Usually the phrase “defense wins championships” is one commonly used in sports, but it can be used in many different aspects of life. Living “defensively” or “conservatively” can be applied to many things we do in life, and while it may not result in any type of “championship,” it can often lead to the best long-term results. Similarly, having a defensive strategy for your managed futures portfolio can be effective when employed during a rough cycle – like the one being experienced in 2013.
Most investors that track the major indices may have noticed that the major managed futures indices (New Edge, BTOP 50) are negative YTD for 2013. While the performance of an index is never an exact representation of a investor’s managed futures portfolio, it does provide a general insight into the overall direction of the asset class. While it is likely that managed futures investors are more than making up their losses through the bullish performance of their equity portfolios, it still disappoints us that their managed futures portfolios are underperforming. As managed futures advisors, we know that all asset classes have cycles and like any other investment, the performance of managed futures and CTAs will eventually turn around. However, as we wait for the turn around, we still have to make necessary adjustments in order to mitigate losses during this industry wide drawdown.
Since many CTAs are performing poorly this year, it’s frustrating monitoring your portfolio, and seeing losses day-after-day and month-after-month. Unfortunately, the best way to “battle” this losing period is sticking with a core group of CTAs who, for the lack of a better phrase, “lose less than the others.” Staying with CTAs with low-downside risk may be the best way to minimize the size of a drawdown. While the overall portfolio may still be negative on the year, it is highly likely that is performing far better than a portfolio that includes more volatile CTAs.
Another solution – one less preferred – is to de-lever the portfolio, by decreasing the overall notional allocation. By decreasing your overall allocation, you are essentially decreasing your investment size and reducing your exposure to risk. The reason this method is “less preferred,” is because when managed futures turn-around, and have their first good month in their “coming back party,” you will miss the full exposure to the up-side. Unfortunately, it’s impossible to predict when this turn-around will happen, and whether it happens gradually over the course of many months, or if it starts off with one stellar month; thus why it may not be the best defensive strategy to de-lever all the CTAs in your portfolio.

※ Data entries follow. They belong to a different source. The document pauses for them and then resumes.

@[simp] theorem PerCore.get_set_same {α : Type} (p : PerCore α) (i : CoreId) (v : α) : (p.set i v).get i = v := by
  cases i <;> rfl
theorem PerCore.get_set_other {α : Type} (p : PerCore α) (i j : CoreId) (v : α) (h : j ≠ i) :
    (p.set i v).get j = p.get j := by
  cases i <;> cases j <;> first | rfl | exact absurd rfl h
@[simp] theorem PerCore.set_get_self {α : Type} (p : PerCore α) (i : CoreId) : p.set i (p.get i) = p := by
  cases i <;> rfl
@[simp] theorem PerCore.set_set {α : Type} (p : PerCore α) (i : CoreId) (v w : α) : (p.set i v).set i w = p.set i w := by
  cases i <;> rfl

@[simp] theorem PerCore.get_m {α : Type} (p : PerCore α) : p.get .m = p.m := rfl
@[simp] theorem PerCore.get_s {α : Type} (p : PerCore α) : p.get .s = p.s := rfl
@[simp] theorem PerCore.set_m {α : Type} (p : PerCore α) (v : α) : p.set .m v = { p with m := v } := rfl
@[simp] theorem PerCore.set_s {α : Type} (p : PerCore α) (v : α) : p.set .s v = { p with s := v } := rfl

@[simp] theorem PerChannel.get_set_same {α : Type} (p : PerChannel α) (i : Channel) (v : α) : (p.set i v).get i = v := by
  cases i <;> rfl
theorem PerChannel.get_set_other {α : Type} (p : PerChannel α) (i j : Channel) (v : α) (h : j ≠ i) :
    (p.set i v).get j = p.get j := by
  cases i <;> cases j <;> first | rfl | exact absurd rfl h
@[simp] theorem PerChannel.set_get_self {α : Type} (p : PerChannel α) (i : Channel) : p.set i (p.get i) = p := by
  cases i <;> rfl
@[simp] theorem PerChannel.set_set {α : Type} (p : PerChannel α) (i : Channel) (v w : α) : (p.set i v).set i w = p.set i w := by
  cases i <;> rfl

@[simp] theorem PerChannel.get_l {α : Type} (p : PerChannel α) : p.get .l = p.l := rfl
@[simp] theorem PerChannel.get_r {α : Type} (p : PerChannel α) : p.get .r = p.r := rfl
@[simp] theorem PerChannel.set_l {α : Type} (p : PerChannel α) (v : α) : p.set .l v = { p with l := v } := rfl
@[simp] theorem PerChannel.set_r {α : Type} (p : PerChannel α) (v : α) : p.set .r v = { p with r := v } := rfl

@[simp] theorem SourceBits.get_set_same (b : SourceBits) (k : Source) (v : Bool) : (b.set k v).get k = v := by
  cases k <;> rfl
theorem SourceBits.get_set_other (b : SourceBits) (k j : Source) (v : Bool) (h : j ≠ k) :
    (b.set k v).get j = b.get j := by
  cases k <;> cases j <;> first | rfl | exact absurd rfl h
@[simp] theorem SourceBits.get_none (k : Source) : SourceBits.none.get k = false := by cases k <;> rfl

@[simp] theorem CoreId.agent_ne_h (c : CoreId) : c.agent ≠ .h := by cases c <;> simp [CoreId.agent]
@[simp] theorem CoreId.agent_ne_a (c : CoreId) : c.agent ≠ .a := by cases c <;> simp [CoreId.agent]
@[simp] theorem CoreId.other_ne (c : CoreId) : c.other ≠ c := by cases c <;> simp [CoreId.other]
@[simp] theorem CoreId.init_core (c : CoreId) : c.init.core? = some c := by cases c <;> rfl
@[simp] theorem CoreId.init_ne_h (c : CoreId) : c.init ≠ .h := by cases c <;> simp [CoreId.init]
@[simp] theorem CoreId.init_ne_dreq (c : CoreId) : c.init ≠ .dreq := by cases c <;> simp [CoreId.init]

/-! ### `setClk` -/

@[simp] theorem setClk_token (s : State) (t : Agent) (v : BitVec Config.clkBits) : (setClk s t v).token = s.token := rfl
@[simp] theorem setClk_clk (s : State) (t : Agent) (v : BitVec Config.clkBits) : (setClk s t v).clk = s.clk.set t v := rfl
@[simp] theorem setClk_pend (s : State) (t : Agent) (v : BitVec Config.clkBits) : (setClk s t v).pend = s.pend := rfl
@[simp] theorem setClk_aliveM (s : State) (t : Agent) (v : BitVec Config.clkBits) : (setClk s t v).aliveM = s.aliveM := rfl
@[simp] theorem setClk_aliveS (s : State) (t : Agent) (v : BitVec Config.clkBits) : (setClk s t v).aliveS = s.aliveS := rfl
@[simp] theorem setClk_aliveA (s : State) (t : Agent) (v : BitVec Config.clkBits) : (setClk s t v).aliveA = s.aliveA := rfl
@[simp] theorem setClk_cores (s : State) (t : Agent) (v : BitVec Config.clkBits) : (setClk s t v).cores = s.cores := rfl
@[simp] theorem setClk_mem (s : State) (t : Agent) (v : BitVec Config.clkBits) : (setClk s t v).mem = s.mem := rfl
@[simp] theorem setClk_fbSel (s : State) (t : Agent) (v : BitVec Config.clkBits) : (setClk s t v).fbSel = s.fbSel := rfl
@[simp] theorem setClk_vdp (s : State) (t : Agent) (v : BitVec Config.clkBits) : (setClk s t v).vdp = s.vdp := rfl
@[simp] theorem setClk_pwm (s : State) (t : Agent) (v : BitVec Config.clkBits) : (setClk s t v).pwm = s.pwm := rfl
@[simp] theorem setClk_audioOut (s : State) (t : Agent) (v : BitVec Config.clkBits) : (setClk s t v).audioOut = s.audioOut := rfl
@[simp] theorem setClk_dreq (s : State) (t : Agent) (v : BitVec Config.clkBits) : (setClk s t v).dreq = s.dreq := rfl
@[simp] theorem setClk_io (s : State) (t : Agent) (v : BitVec Config.clkBits) : (setClk s t v).io = s.io := rfl
@[simp] theorem setClk_mailbox (s : State) (t : Agent) (v : BitVec Config.clkBits) : (setClk s t v).mailbox = s.mailbox := rfl
@[simp] theorem setClk_extLog (s : State) (t : Agent) (v : BitVec Config.clkBits) : (setClk s t v).extLog = s.extLog := rfl
@[simp] theorem setClk_powerOns (s : State) (t : Agent) (v : BitVec Config.clkBits) : (setClk s t v).powerOns = s.powerOns := rfl
@[simp] theorem setClk_ops (s : State) (t : Agent) (v : BitVec Config.clkBits) : (setClk s t v).ops = s.ops := rfl
@[simp] theorem setClk_result (s : State) (t : Agent) (v : BitVec Config.clkBits) : (setClk s t v).result = s.result := rfl
@[simp] theorem setClk_pixels (s : State) (t : Agent) (v : BitVec Config.clkBits) : (setClk s t v).pixels = s.pixels := rfl
@[simp] theorem setClk_inside (s : State) (t : Agent) (v : BitVec Config.clkBits) : (setClk s t v).inside = s.inside := rfl

/-! ### `setPend` -/

@[simp] theorem setPend_token (s : State) (t : Agent) (l : List Agent) : (setPend s t l).token = s.token := rfl
@[simp] theorem setPend_clk (s : State) (t : Agent) (l : List Agent) : (setPend s t l).clk = s.clk := rfl
@[simp] theorem setPend_pend (s : State) (t : Agent) (l : List Agent) : (setPend s t l).pend = s.pend.set t l := rfl
@[simp] theorem setPend_aliveM (s : State) (t : Agent) (l : List Agent) : (setPend s t l).aliveM = s.aliveM := rfl
@[simp] theorem setPend_aliveS (s : State) (t : Agent) (l : List Agent) : (setPend s t l).aliveS = s.aliveS := rfl
@[simp] theorem setPend_aliveA (s : State) (t : Agent) (l : List Agent) : (setPend s t l).aliveA = s.aliveA := rfl
@[simp] theorem setPend_cores (s : State) (t : Agent) (l : List Agent) : (setPend s t l).cores = s.cores := rfl
@[simp] theorem setPend_mem (s : State) (t : Agent) (l : List Agent) : (setPend s t l).mem = s.mem := rfl
@[simp] theorem setPend_fbSel (s : State) (t : Agent) (l : List Agent) : (setPend s t l).fbSel = s.fbSel := rfl
@[simp] theorem setPend_vdp (s : State) (t : Agent) (l : List Agent) : (setPend s t l).vdp = s.vdp := rfl
@[simp] theorem setPend_pwm (s : State) (t : Agent) (l : List Agent) : (setPend s t l).pwm = s.pwm := rfl
@[simp] theorem setPend_audioOut (s : State) (t : Agent) (l : List Agent) : (setPend s t l).audioOut = s.audioOut := rfl
@[simp] theorem setPend_dreq (s : State) (t : Agent) (l : List Agent) : (setPend s t l).dreq = s.dreq := rfl
@[simp] theorem setPend_io (s : State) (t : Agent) (l : List Agent) : (setPend s t l).io = s.io := rfl
@[simp] theorem setPend_mailbox (s : State) (t : Agent) (l : List Agent) : (setPend s t l).mailbox = s.mailbox := rfl
@[simp] theorem setPend_extLog (s : State) (t : Agent) (l : List Agent) : (setPend s t l).extLog = s.extLog := rfl
@[simp] theorem setPend_powerOns (s : State) (t : Agent) (l : List Agent) : (setPend s t l).powerOns = s.powerOns := rfl
@[simp] theorem setPend_ops (s : State) (t : Agent) (l : List Agent) : (setPend s t l).ops = s.ops := rfl
@[simp] theorem setPend_result (s : State) (t : Agent) (l : List Agent) : (setPend s t l).result = s.result := rfl
@[simp] theorem setPend_pixels (s : State) (t : Agent) (l : List Agent) : (setPend s t l).pixels = s.pixels := rfl
@[simp] theorem setPend_inside (s : State) (t : Agent) (l : List Agent) : (setPend s t l).inside = s.inside := rfl

/-! ### `setCore` -/

@[simp] theorem setCore_token (s : State) (c : CoreId) (k : CoreState) : (setCore s c k).token = s.token := rfl
@[simp] theorem setCore_clk (s : State) (c : CoreId) (k : CoreState) : (setCore s c k).clk = s.clk := rfl
@[simp] theorem setCore_pend (s : State) (c : CoreId) (k : CoreState) : (setCore s c k).pend = s.pend := rfl
@[simp] theorem setCore_aliveM (s : State) (c : CoreId) (k : CoreState) : (setCore s c k).aliveM = s.aliveM := rfl
@[simp] theorem setCore_aliveS (s : State) (c : CoreId) (k : CoreState) : (setCore s c k).aliveS = s.aliveS := rfl
@[simp] theorem setCore_aliveA (s : State) (c : CoreId) (k : CoreState) : (setCore s c k).aliveA = s.aliveA := rfl
@[simp] theorem setCore_cores (s : State) (c : CoreId) (k : CoreState) : (setCore s c k).cores = s.cores.set c k := rfl
@[simp] theorem setCore_mem (s : State) (c : CoreId) (k : CoreState) : (setCore s c k).mem = s.mem := rfl
@[simp] theorem setCore_fbSel (s : State) (c : CoreId) (k : CoreState) : (setCore s c k).fbSel = s.fbSel := rfl
@[simp] theorem setCore_vdp (s : State) (c : CoreId) (k : CoreState) : (setCore s c k).vdp = s.vdp := rfl
@[simp] theorem setCore_pwm (s : State) (c : CoreId) (k : CoreState) : (setCore s c k).pwm = s.pwm := rfl
@[simp] theorem setCore_audioOut (s : State) (c : CoreId) (k : CoreState) : (setCore s c k).audioOut = s.audioOut := rfl
@[simp] theorem setCore_dreq (s : State) (c : CoreId) (k : CoreState) : (setCore s c k).dreq = s.dreq := rfl
@[simp] theorem setCore_io (s : State) (c : CoreId) (k : CoreState) : (setCore s c k).io = s.io := rfl
@[simp] theorem setCore_mailbox (s : State) (c : CoreId) (k : CoreState) : (setCore s c k).mailbox = s.mailbox := rfl
@[simp] theorem setCore_extLog (s : State) (c : CoreId) (k : CoreState) : (setCore s c k).extLog = s.extLog := rfl
@[simp] theorem setCore_powerOns (s : State) (c : CoreId) (k : CoreState) : (setCore s c k).powerOns = s.powerOns := rfl
@[simp] theorem setCore_ops (s : State) (c : CoreId) (k : CoreState) : (setCore s c k).ops = s.ops := rfl
@[simp] theorem setCore_result (s : State) (c : CoreId) (k : CoreState) : (setCore s c k).result = s.result := rfl
@[simp] theorem setCore_pixels (s : State) (c : CoreId) (k : CoreState) : (setCore s c k).pixels = s.pixels := rfl
@[simp] theorem setCore_inside (s : State) (c : CoreId) (k : CoreState) : (setCore s c k).inside = s.inside := rfl

/-! ### `setRegs` -/

@[simp] theorem setRegs_token (s : State) (c : CoreId) (r : CoreRegs) : (setRegs s c r).token = s.token := rfl
@[simp] theorem setRegs_clk (s : State) (c : CoreId) (r : CoreRegs) : (setRegs s c r).clk = s.clk := rfl
@[simp] theorem setRegs_pend (s : State) (c : CoreId) (r : CoreRegs) : (setRegs s c r).pend = s.pend := rfl
@[simp] theorem setRegs_aliveM (s : State) (c : CoreId) (r : CoreRegs) : (setRegs s c r).aliveM = s.aliveM := rfl
@[simp] theorem setRegs_aliveS (s : State) (c : CoreId) (r : CoreRegs) : (setRegs s c r).aliveS = s.aliveS := rfl
@[simp] theorem setRegs_aliveA (s : State) (c : CoreId) (r : CoreRegs) : (setRegs s c r).aliveA = s.aliveA := rfl
@[simp] theorem setRegs_cores (s : State) (c : CoreId) (r : CoreRegs) :
    (setRegs s c r).cores = s.cores.set c { s.cores.get c with regs := r } := rfl
@[simp] theorem setRegs_mem (s : State) (c : CoreId) (r : CoreRegs) : (setRegs s c r).mem = s.mem := rfl
@[simp] theorem setRegs_fbSel (s : State) (c : CoreId) (r : CoreRegs) : (setRegs s c r).fbSel = s.fbSel := rfl
@[simp] theorem setRegs_vdp (s : State) (c : CoreId) (r : CoreRegs) : (setRegs s c r).vdp = s.vdp := rfl
@[simp] theorem setRegs_pwm (s : State) (c : CoreId) (r : CoreRegs) : (setRegs s c r).pwm = s.pwm := rfl
@[simp] theorem setRegs_audioOut (s : State) (c : CoreId) (r : CoreRegs) : (setRegs s c r).audioOut = s.audioOut := rfl
@[simp] theorem setRegs_dreq (s : State) (c : CoreId) (r : CoreRegs) : (setRegs s c r).dreq = s.dreq := rfl
@[simp] theorem setRegs_io (s : State) (c : CoreId) (r : CoreRegs) : (setRegs s c r).io = s.io := rfl
@[simp] theorem setRegs_mailbox (s : State) (c : CoreId) (r : CoreRegs) : (setRegs s c r).mailbox = s.mailbox := rfl
@[simp] theorem setRegs_extLog (s : State) (c : CoreId) (r : CoreRegs) : (setRegs s c r).extLog = s.extLog := rfl
@[simp] theorem setRegs_powerOns (s : State) (c : CoreId) (r : CoreRegs) : (setRegs s c r).powerOns = s.powerOns := rfl
@[simp] theorem setRegs_ops (s : State) (c : CoreId) (r : CoreRegs) : (setRegs s c r).ops = s.ops := rfl
@[simp] theorem setRegs_result (s : State) (c : CoreId) (r : CoreRegs) : (setRegs s c r).result = s.result := rfl
@[simp] theorem setRegs_pixels (s : State) (c : CoreId) (r : CoreRegs) : (setRegs s c r).pixels = s.pixels := rfl
@[simp] theorem setRegs_inside (s : State) (c : CoreId) (r : CoreRegs) : (setRegs s c r).inside = s.inside := rfl

/-! ### `setIrq` -/

@[simp] theorem setIrq_token (s : State) (c : CoreId) (q : IrqCtl) : (setIrq s c q).token = s.token := rfl
@[simp] theorem setIrq_clk (s : State) (c : CoreId) (q : IrqCtl) : (setIrq s c q).clk = s.clk := rfl
@[simp] theorem setIrq_pend (s : State) (c : CoreId) (q : IrqCtl) : (setIrq s c q).pend = s.pend := rfl
@[simp] theorem setIrq_aliveM (s : State) (c : CoreId) (q : IrqCtl) : (setIrq s c q).aliveM = s.aliveM := rfl
@[simp] theorem setIrq_aliveS (s : State) (c : CoreId) (q : IrqCtl) : (setIrq s c q).aliveS = s.aliveS := rfl
@[simp] theorem setIrq_aliveA (s : State) (c : CoreId) (q : IrqCtl) : (setIrq s c q).aliveA = s.aliveA := rfl
@[simp] theorem setIrq_cores (s : State) (c : CoreId) (q : IrqCtl) :
    (setIrq s c q).cores = s.cores.set c { s.cores.get c with irq := q } := rfl
@[simp] theorem setIrq_mem (s : State) (c : CoreId) (q : IrqCtl) : (setIrq s c q).mem = s.mem := rfl
@[simp] theorem setIrq_fbSel (s : State) (c : CoreId) (q : IrqCtl) : (setIrq s c q).fbSel = s.fbSel := rfl
@[simp] theorem setIrq_vdp (s : State) (c : CoreId) (q : IrqCtl) : (setIrq s c q).vdp = s.vdp := rfl
@[simp] theorem setIrq_pwm (s : State) (c : CoreId) (q : IrqCtl) : (setIrq s c q).pwm = s.pwm := rfl
@[simp] theorem setIrq_audioOut (s : State) (c : CoreId) (q : IrqCtl) : (setIrq s c q).audioOut = s.audioOut := rfl
@[simp] theorem setIrq_dreq (s : State) (c : CoreId) (q : IrqCtl) : (setIrq s c q).dreq = s.dreq := rfl
@[simp] theorem setIrq_io (s : State) (c : CoreId) (q : IrqCtl) : (setIrq s c q).io = s.io := rfl
@[simp] theorem setIrq_mailbox (s : State) (c : CoreId) (q : IrqCtl) : (setIrq s c q).mailbox = s.mailbox := rfl
@[simp] theorem setIrq_extLog (s : State) (c : CoreId) (q : IrqCtl) : (setIrq s c q).extLog = s.extLog := rfl
@[simp] theorem setIrq_powerOns (s : State) (c : CoreId) (q : IrqCtl) : (setIrq s c q).powerOns = s.powerOns := rfl
@[simp] theorem setIrq_ops (s : State) (c : CoreId) (q : IrqCtl) : (setIrq s c q).ops = s.ops := rfl
@[simp] theorem setIrq_result (s : State) (c : CoreId) (q : IrqCtl) : (setIrq s c q).result = s.result := rfl
@[simp] theorem setIrq_pixels (s : State) (c : CoreId) (q : IrqCtl) : (setIrq s c q).pixels = s.pixels := rfl
@[simp] theorem setIrq_inside (s : State) (c : CoreId) (q : IrqCtl) : (setIrq s c q).inside = s.inside := rfl
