/-- When a format I word decodes. -/
theorem decodeInternal_isSome (op : BitVec 8) (thr : BitVec 2) (z : BitVec 18) (arg : BitVec 32) :
    (decodeInternal op thr z arg).isSome = true ↔ z = 0 ∧ InTable op thr arg := by
  have rows : (∃ j, InternalRow j op thr arg) ↔ InTable op thr arg :=
    ⟨fun ⟨_, row⟩ => row.inTable, exists_internalRow_of_inTable⟩
  rw [Option.isSome_iff_exists, ← rows, ← exists_and_left]
  exact exists_congr fun j => decodeInternal_eq_some

section
variable {lvl : Level} {w : OpWord}

theorem decodeAt_class_bus (h : w.extractLsb' 60 4 = 1) : decodeAt lvl w =
    decodeBus lvl (initOf (w.extractLsb' 58 2)) (dirOf (w.extractLsb' 57 1)) (w.extractLsb' 55 2) (w.extractLsb' 48 7)
      (w.extractLsb' 16 32) (w.extractLsb' 0 16) := by rw [decodeAt, if_pos h]

theorem decodeAt_class_event (h : w.extractLsb' 60 4 = 2) : decodeAt lvl w =
    decodeEvent (w.extractLsb' 52 8) (w.extractLsb' 32 20) (w.extractLsb' 0 32) := by
  rw [decodeAt, if_neg (by rw [h]; decide), if_pos h]

theorem decodeAt_class_internal (h : w.extractLsb' 60 4 = 3) : decodeAt lvl w =
    decodeInternal (w.extractLsb' 52 8) (w.extractLsb' 50 2) (w.extractLsb' 32 18) (w.extractLsb' 0 32) := by
  rw [decodeAt, if_neg (by rw [h]; decide), if_neg (by rw [h]; decide), if_pos h]

/-- A word of no format decodes to nothing. -/
theorem decodeAt_class_other (h1 : w.extractLsb' 60 4 ≠ 1) (h2 : w.extractLsb' 60 4 ≠ 2)
    (h3 : w.extractLsb' 60 4 ≠ 3) : decodeAt lvl w = none := by
  rw [decodeAt, if_neg h1, if_neg h2, if_neg h3]

theorem validBus_iff : ValidBus w ↔ w.extractLsb' 60 4 = 1 ∧ w.extractLsb' 48 7 = 0 ∧
    (dirOf (w.extractLsb' 57 1)).dataOk (w.extractLsb' 0 16) = true := by rw [dataOk_dirOf, ValidBus]

/-- The number of a source is read off the word or off its argument. -/
theorem source_field : (w.extractLsb' 0 32).extractLsb' 0 3 = w.extractLsb' 0 3 := by
  ext k hk
  simp [BitVec.getElem_extractLsb']

theorem validInternal_iff : ValidInternal w ↔ w.extractLsb' 60 4 = 3 ∧ w.extractLsb' 32 18 = 0 ∧
    InTable (w.extractLsb' 52 8) (w.extractLsb' 50 2) (w.extractLsb' 0 32) := by
  rw [InTable, source_field, ValidInternal]

/-- The words that decode at a level. -/
theorem decodeAt_isSome : (decodeAt lvl w).isSome = true ↔
    (ValidBus w ∧ (lvl = .target → w.extractLsb' 55 2 ≠ 0)) ∨ ValidEvent w ∨ ValidInternal w := by
  rw [validBus_iff, validInternal_iff, ValidEvent]
  by_cases h1 : w.extractLsb' 60 4 = 1
  · rw [decodeAt_class_bus h1, decodeBus_isSome, h1]
    simp
  · by_cases h2 : w.extractLsb' 60 4 = 2
    · rw [decodeAt_class_event h2, decodeEvent_isSome, h2]
      simp
    · by_cases h3 : w.extractLsb' 60 4 = 3
      · rw [decodeAt_class_internal h3, decodeInternal_isSome, h3]
        simp
      · rw [decodeAt_class_other h1 h2 h3]
        refine iff_of_false nofun ?_
        rintro (⟨⟨h, -⟩, -⟩ | ⟨h, -⟩ | ⟨h, -⟩)
        · exact h1 h
        · exact h2 h
        · exact h3 h

end

/-- Settles O3: format by format, against the rows of the tables. -/
theorem decoderAcceptsExactlyTheTables : Obligations.DecoderAcceptsExactlyTheTables := by
  intro w
  have generic : (decodeAt .generic w).isSome = true ↔ ValidBus w ∨ ValidEvent w ∨ ValidInternal w := by
    simp [decodeAt_isSome]
  have target : (decodeAt .target w).isSome = true ↔
      (ValidBus w ∧ w.extractLsb' 55 2 ≠ 0) ∨ ValidEvent w ∨ ValidInternal w := by
    simp [decodeAt_isSome]
  refine ⟨generic, target, ?_⟩
  have accepted : (decodeAt .target w).isSome = true → (decodeAt .generic w).isSome = true := by
    rw [generic, target]
    exact Or.imp_left And.left
  unfold decode
  split
  · next i hi =>
    have some_generic : decodeAt .generic w ≠ none := Option.isSome_iff_ne_none.mp (accepted (by rw [hi]; rfl))
    split
    · rfl
    · exact ⟨nofun, fun h => absurd h some_generic⟩
  · rfl

end Sys2Proof.EncodingProofs
end

section
/-! A decoded word encoded again: of a register row the even address is written, of every other row the word itself
(30_encoding.md R126, R133; 20_memory.md R92). The two rows of a bus word. -/

namespace Sys2Proof.EncodingProofs
open Sys2Proof.Machine Sys2Proof.Laws Sys2Proof.StateProofs Sys2Proof.MemoryProofs

/- Elaborate these proofs one after the other. All at once, while the kernel still checks the text above, they can need
more threads than the check's limit on memory has room for. -/
set_option deprecated.oldSectionVars true

/-! ### Addresses from their parts -/

/-- An address is its window's number above its offset in the window. -/
theorem append_setWidth_eq {m n : Nat} (x : BitVec m) (a : BitVec (m + n)) (h : a.toNat / 2 ^ n = x.toNat) :
    x ++ a.setWidth n = a := by
  apply BitVec.eq_of_toNat_eq
  rw [toNat_append_eq, BitVec.toNat_setWidth, ← h, Nat.mul_comm]
  exact Nat.div_add_mod _ _

theorem PageEntry.target_injective {p q : PageEntry} (h : p.target = q.target) : p = q := by
  cases p <;> cases q <;> cases h <;> rfl

theorem offset_even (r : Reg) : r.offset.toNat % 2 = 0 := by
  cases r with
  | mbox n => revert n; decide
  | _ => rfl

/-- A register is found at its own offset and at the odd one after it only. -/
theorem offset_of_pageEntry {off : BitVec 10} {r : Reg} (h : pageEntry off = .reg r) :
    r.offset.toNat / 2 = off.toNat / 2 := by
  rw [pageEntry_def] at h
  split at h
  · exact nomatch h
  · split at h
    · next found =>
      cases h
      have same := List.find?_some found
      exact eq_of_beq same
    · exact nomatch h

/-- The address the encoder writes for a register is the even one that reaches it. -/
theorem pageAddr_of_targetOf {i : Initiator} {a : Long} {r : Reg} (h0 : 0x4000 ≤ a.toNat) (h1 : a.toNat < 0x4400)
    (h : targetOf i a = .reg r) : pageAddr r.offset = evenAddr a := by
  obtain ⟨page, off⟩ := targetOf_page i h0 h1
  have found : pageEntry (a.setWidth 10) = .reg r := PageEntry.target_injective (page.symm.trans h)
  have same := offset_of_pageEntry found
  have even := offset_even r
  apply BitVec.eq_of_toNat_eq
  rw [pageAddr_toNat, evenAddr_toNat]
  omega

section
variable {i : Initiator} {rw : Dir} {ln : Lanes} {a : Long} {d : Word}

/-- A read carries no data. -/
theorem dir_cases (h : rw.dataOk d = true) : (rw = .read ∧ d = 0) ∨ rw = .write := by
  cases rw
  · exact .inl ⟨rfl, eq_of_beq h⟩
  · exact .inr rfl

/-! ### The rows of format B encoded -/

theorem genericInstr_spells (h : rw.dataOk d = true) :
    Spells (genericInstr i rw ln a d) (busWord i rw ln.code a d) := by
  rcases dir_cases h with ⟨rfl, rfl⟩ | rfl <;> cases ln <;> exact ⟨rfl, rfl⟩

theorem readInstr_spells (r : Reg) : Spells (r.readInstr i ln) (regReadWord r i ln) := by
  cases r with
  | mbox n =>
    match n with
    | 0 | 1 | 2 | 3 | 4 | 5 | 6 | 7 => exact ⟨rfl, rfl⟩
  | _ => exact ⟨rfl, rfl⟩

theorem writeInstr_spells (r : Reg) : Spells (r.writeInstr i ln d) (regWriteWord r i ln d) := by
  cases r with
  | mbox n =>
    match n with
    | 0 | 1 | 2 | 3 | 4 | 5 | 6 | 7 => exact ⟨rfl, rfl⟩
  | _ => exact ⟨rfl, rfl⟩

/-- A register row is encoded with the even address. -/
theorem targetInstr_reg_spells (hd : rw.dataOk d = true) {r : Reg} (h0 : 0x4000 ≤ a.toNat) (h1 : a.toNat < 0x4400)
    (h : targetOf i a = .reg r) : Spells (targetInstr i rw ln a d) (busWord i rw ln.code (evenAddr a) d) := by
  rw [← pageAddr_of_targetOf h0 h1 h, targetInstr.eq_def, h]
  rcases dir_cases hd with ⟨rfl, rfl⟩ | rfl
  · exact readInstr_spells r
  · exact writeInstr_spells r

theorem busWord_congr {ul : BitVec 2} {x : Long} (h : x = a) : busWord i rw ul x d = busWord i rw ul a d := h ▸ rfl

In addition to the two strategies mentioned above, it’s also important to be very selective [during a rough year] when it comes to making new CTA allocations. We are being very cautious about which CTAs we recommend to clients this year, because we believe we rather miss out on a great CTA instead of investing with another poor performer. Once managed futures return to positivity, it may be time to discuss how “offense wins championships.” Until then, let’s play defense.